▼▼▼

-- ==== Sys2Proof/Config.lean ====
section
/-! DEFINITION. What an instance of the hardware fixes (R9, R10 of 00_scope.md), and the values the spec leaves
open, as constants without a body (93_implementation_defined.md, S6, S10 and U5). -/

namespace Sys2Proof

/-- The parameters of one CTU256 instance. They are fixed at build time and never change (R10); State holds them,
so that a statement about every state is a statement about every instance. -/
structure Config where
  /-- IMEM_LOG2, 4 to 10 (R9). -/
  imemLog2 : Nat
  /-- DMEM_SLOTS_LOG2, 0 to 7 (R9). -/
  dmemSlotsLog2 : Nat
  /-- RECIP_CHECK: whether a violated RECIP precondition faults (R153). -/
  recipCheck : Bool
  /-- The host address BASE in units of 16 KiB, so that BASE is 16 KiB aligned (R9, R36; OPEN in D17). -/
  baseBlock : Nat
deriving DecidableEq, Repr

/-- The default instance of R9: IMEM_LOG2 = 10, DMEM_SLOTS_LOG2 = 5, RECIP_CHECK = 1. BASE has no default in the
spec: block 0 is a DESIGN CHOICE (log 5). -/
def Config.standard : Config :=
  { imemLog2 := 10, dmemSlotsLog2 := 5, recipCheck := true, baseBlock := 0 }

/-- FREE VALUE. The byte that DMEM address `a` holds after power-on number `n`, until it is written (R80, S6; log 1, 2). -/
opaque Config.dmemInit (n a : Nat) : Byte

/-- FREE VALUE. The word that IMEM index `i` holds after power-on number `n`, until it is written (R80, S6; log 1, 2). -/
opaque Config.imemInit (n i : Nat) : Word

/-- FREE VALUE. The `n`-th `draw()`: what RECIP writes where a precondition fails and RECIP_CHECK = 0 (R153, U5; log 6). -/
opaque Config.draw (n : Nat) : Value

/-- FREE VALUE. The `n`-th choice among the indices a run has reached (R45, S10; log 7). -/
opaque Config.drawIndex (n : Nat) : Nat

end Sys2Proof
end

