/-- R33, R200, R201. RUNNING is entered only by a host write of START without SOFT_RESET to CTRL, and then at START_PC
with the fault record cleared. -/
def Obligations.OnlyStartEntersRunning : Prop :=
  ∀ s t : State, s.run ≠ .running → step s = .next t → t.run = .running →
    ∃ (w : Word) (rest : List HostAct), s.host = .write (s.base + 0x010) 4 w :: rest ∧
      w.getLsbD 0 = true ∧ w.getLsbD 1 = false ∧
      t.pc = s.startPc ∧ t.faultCause = .noFault ∧ t.faultPc = 0 ∧ t.faultInsn = 0

/-- R200. While a run goes on, PC changes only by the advance of R31: a step of RUNNING that stays RUNNING leaves PC as
it was (a host action) or adds 1 (an instruction). -/
def Obligations.RunningPcOnlyAdvances : Prop :=
  ∀ s t : State, s.run = .running → step s = .next t → t.run = .running →
    (∀ s', SequencerTurn s s' → t.pc = s.pc + 1) ∧ ((¬∃ s', SequencerTurn s s') → t.pc = s.pc)

/-- R205. Every run ends, whatever the host does meanwhile: within IMEM_WORDS - PC + 1 steps, and one more for each
action of the host's script, a RUNNING unit leaves RUNNING; and if the host only waits and polls, or does nothing at
all, it reaches HALTED or FAULTED. The script holds only accesses that the spec gives a meaning. -/
def Obligations.EveryRunEnds : Prop :=
  ∀ s : State, s.run = .running → s.pc ≤ s.imemWords → (∀ a ∈ s.host, ActSupported s.base a) →
    (∃ k t, k ≤ s.imemWords - s.pc + 1 + s.host.length ∧ runSteps k s = .next t ∧ Ended t) ∧
    ((∀ a ∈ s.host, ActPolls a) →
      ∃ k t, k ≤ s.imemWords - s.pc + 1 + s.host.length ∧ runSteps k s = .next t ∧
        (t.run = .halted ∨ t.run = .faulted))

/-- R207. Control flow is data-independent: from two states that agree on the program, the run record and the valid
bits, whatever their U, E and DMEM values, any number of steps with no host action leaves them agreeing, unless one of
them has faulted with RECIP_PRECOND. -/
def Obligations.ControlFlowIgnoresData : Prop :=
  ∀ (n : Nat) (s t : State), SameControl s t → s.host = [] →
    ∃ s' t', runSteps n s = .next s' ∧ runSteps n t = .next t' ∧
      (SameControl s' t' ∨ s'.faultCause = .recipPrecond ∨ t'.faultCause = .recipPrecond)

/-! ### Invariants and resets -/

/-- Every step from a legal state that answers a next state leaves a legal state. -/
def Obligations.StepKeepsLegal : Prop := ∀ s t : State, Legal s → step s = .next t → Legal t

/-- The reset state is legal. -/
def Obligations.ResetIsLegal : Prop := Legal State.reset

/-- R10. The parameters of the instance never change. -/
def Obligations.StepKeepsInstance : Prop := ∀ s t : State, step s = .next t → t.cfg = s.cfg

/-- The reset state: every register at the value R51 gives and the unit IDLE. That the memories list nothing, so that
every byte and word is a free value, is the model's form of R80 (log 1). -/
def Obligations.ResetStateValues : Prop :=
  ResetRegisters State.reset ∧ State.reset.regStatus = 0x00000100 ∧ State.reset.imem = [] ∧ State.reset.dmem = []

/-- R240, R241. A hardware reset and a SOFT_RESET (with IRQ_EN = 0 in the word; START does not matter) reach the reset
values from every state. SOFT_RESET keeps both memories; after a hardware reset they hold the unknown values of a new
power-on, which are the model's free values of the next power-on number (log 1, 2). What SOFT_RESET does with IRQ_EN = 1 in its word is the model's choice (log 13). -/
def Obligations.ResetsReachResetValues : Prop :=
  (∀ (s : State) (w : Word), w.getLsbD 1 = true → w.getLsbD 2 = false →
    ∃ t, hostWrites s 0x010 w = .next t ∧ ResetRegisters t ∧ t.cfg = s.cfg ∧ KeepsDmemOutside 0 0 s t ∧
      KeepsImem s t ∧ t.imem = s.imem ∧ t.dmem = s.dmem ∧ t.powerOns = s.powerOns ∧ t.host = s.host) ∧
  (∀ s : State, ∃ t, step { s with host := .hardReset :: s.host } = .next t ∧ ResetRegisters t ∧ t.cfg = s.cfg ∧
    t.powerOns = s.powerOns + 1 ∧
    (∀ a, t.dmemByte a = Config.dmemInit t.powerOns a) ∧ (∀ i, t.imemWord i = Config.imemInit t.powerOns i) ∧
    t.host = s.host)

/-- A SOFT_RESET leaves no trace of an earlier run's U, E or run state: two states that agree on the memories and the
instance are the same state after it (R241; the U patterns after reset are the model's choice, log 3, as is IRQ_EN where
the word sets it, log 13). -/
def Obligations.SoftResetErasesSecrets : Prop :=
  ∀ (s t : State) (w : Word), SameAcrossReset s t → w.getLsbD 1 = true →
    ∃ r, hostWrites s 0x010 w = .next r ∧ hostWrites t 0x010 w = .next r

/-! ### The host interface -/

/-- R201. START: while not RUNNING the fault record is cleared, PC is loaded from START_PC and the unit is RUNNING, with
U, V, E, DMEM and IMEM unchanged; while RUNNING it is ignored (the write's IRQ_EN bit is stored in both cases, R42). -/
def Obligations.StartBeginsARun : Prop :=
  (∀ (s : State) (w : Word), w.getLsbD 0 = true → w.getLsbD 1 = false → s.run ≠ .running →
    ∃ t, hostWrites s 0x010 w = .next t ∧ t.run = .running ∧ t.pc = s.startPc ∧ t.faultCause = .noFault ∧
      t.faultPc = 0 ∧ t.faultInsn = 0 ∧ t.irqEn = w.getLsbD 2 ∧ t.irq = false ∧ t.cfg = s.cfg ∧
      t.startPc = s.startPc ∧ KeepsU [] s t ∧ KeepsE [] s t ∧ KeepsDmemOutside 0 0 s t ∧ KeepsImem s t) ∧
  (∀ (s : State) (w : Word), w.getLsbD 1 = false → s.run = .running →
    hostWrites s 0x010 w = .next { s with irqEn := w.getLsbD 2 })

/-- R43. STATUS reads 0x00000100 after reset; BUSY, DONE and FAULT say the run state, bits 8 to 11 are E0 to E3, every other bit reads 0; writing 1
to DONE while HALTED or to FAULT while FAULTED goes to IDLE and changes nothing else; any other write changes nothing. -/
def Obligations.StatusReadsAndClears : Prop :=
  (∀ s : State, ReadGives s 0x014 (fun w =>
    (w.getLsbD 0 = true ↔ s.run = .running) ∧ (w.getLsbD 1 = true ↔ s.run = .halted) ∧
    (w.getLsbD 2 = true ↔ s.run = .faulted) ∧ w.getLsbD 8 = true ∧ w.getLsbD 9 = s.readE 1 ∧
    w.getLsbD 10 = s.readE 2 ∧ w.getLsbD 11 = s.readE 3 ∧
    ∀ k, (3 ≤ k ∧ k ≤ 7) ∨ 12 ≤ k → w.getLsbD k = false)) ∧
  (∀ (s : State) (w : Word),
    (s.run = .halted ∧ w.getLsbD 1 = true) ∨ (s.run = .faulted ∧ w.getLsbD 2 = true) →
    hostWrites s 0x014 w = .next { s with run := .idle }) ∧
  (∀ (s : State) (w : Word),
    ¬((s.run = .halted ∧ w.getLsbD 1 = true) ∨ (s.run = .faulted ∧ w.getLsbD 2 = true)) →
    hostWrites s 0x014 w = .next s) ∧
  ReadGives State.reset 0x014 (fun w => w = 0x00000100)

/-- R44. START_PC: a write while not RUNNING stores the low IMEM_LOG2 bits, a write while RUNNING is ignored, and a read
returns the stored index, on every instance of R9; it is 0 after reset, and every step keeps it below IMEM_WORDS. -/
def Obligations.StartPcHoldsAnIndex : Prop :=
  (∀ (s : State) (w : Word), s.run ≠ .running →
    hostWrites s 0x018 w = .next { s with startPc := w.toNat % 2 ^ s.cfg.imemLog2 }) ∧
  (∀ (s : State) (w : Word), s.run = .running → hostWrites s 0x018 w = .next s) ∧
  (∀ s : State, s.cfg.wf = true → s.startPc < s.imemWords →
    ReadGives s 0x018 (fun w => w.toNat = s.startPc)) ∧
  State.reset.startPc = 0 ∧ State.reset.startPc < State.reset.imemWords ∧
  (∀ s t : State, s.startPc < s.imemWords → step s = .next t → t.startPc < t.imemWords)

▲▲▲

The output must consist solely of the lines from the one containing "ignored, and a read" through the end of the listing, unaltered.

* **Completed task**:
/-- R44. START_PC: a write while not RUNNING stores the low IMEM_LOG2 bits, a write while RUNNING is ignored, and a read
returns the stored index, on every instance of R9; it is 0 after reset, and every step keeps it below IMEM_WORDS. -/
def Obligations.StartPcHoldsAnIndex : Prop :=
  (∀ (s : State) (w : Word), s.run ≠ .running →
    hostWrites s 0x018 w = .next { s with startPc := w.toNat % 2 ^ s.cfg.imemLog2 }) ∧
  (∀ (s : State) (w : Word), s.run = .running → hostWrites s 0x018 w = .next s) ∧
  (∀ s : State, s.cfg.wf = true → s.startPc < s.imemWords →
    ReadGives s 0x018 (fun w => w.toNat = s.startPc)) ∧
  State.reset.startPc = 0 ∧ State.reset.startPc < State.reset.imemWords ∧
  (∀ s t : State, s.startPc < s.imemWords → step s = .next t → t.startPc < t.imemWords)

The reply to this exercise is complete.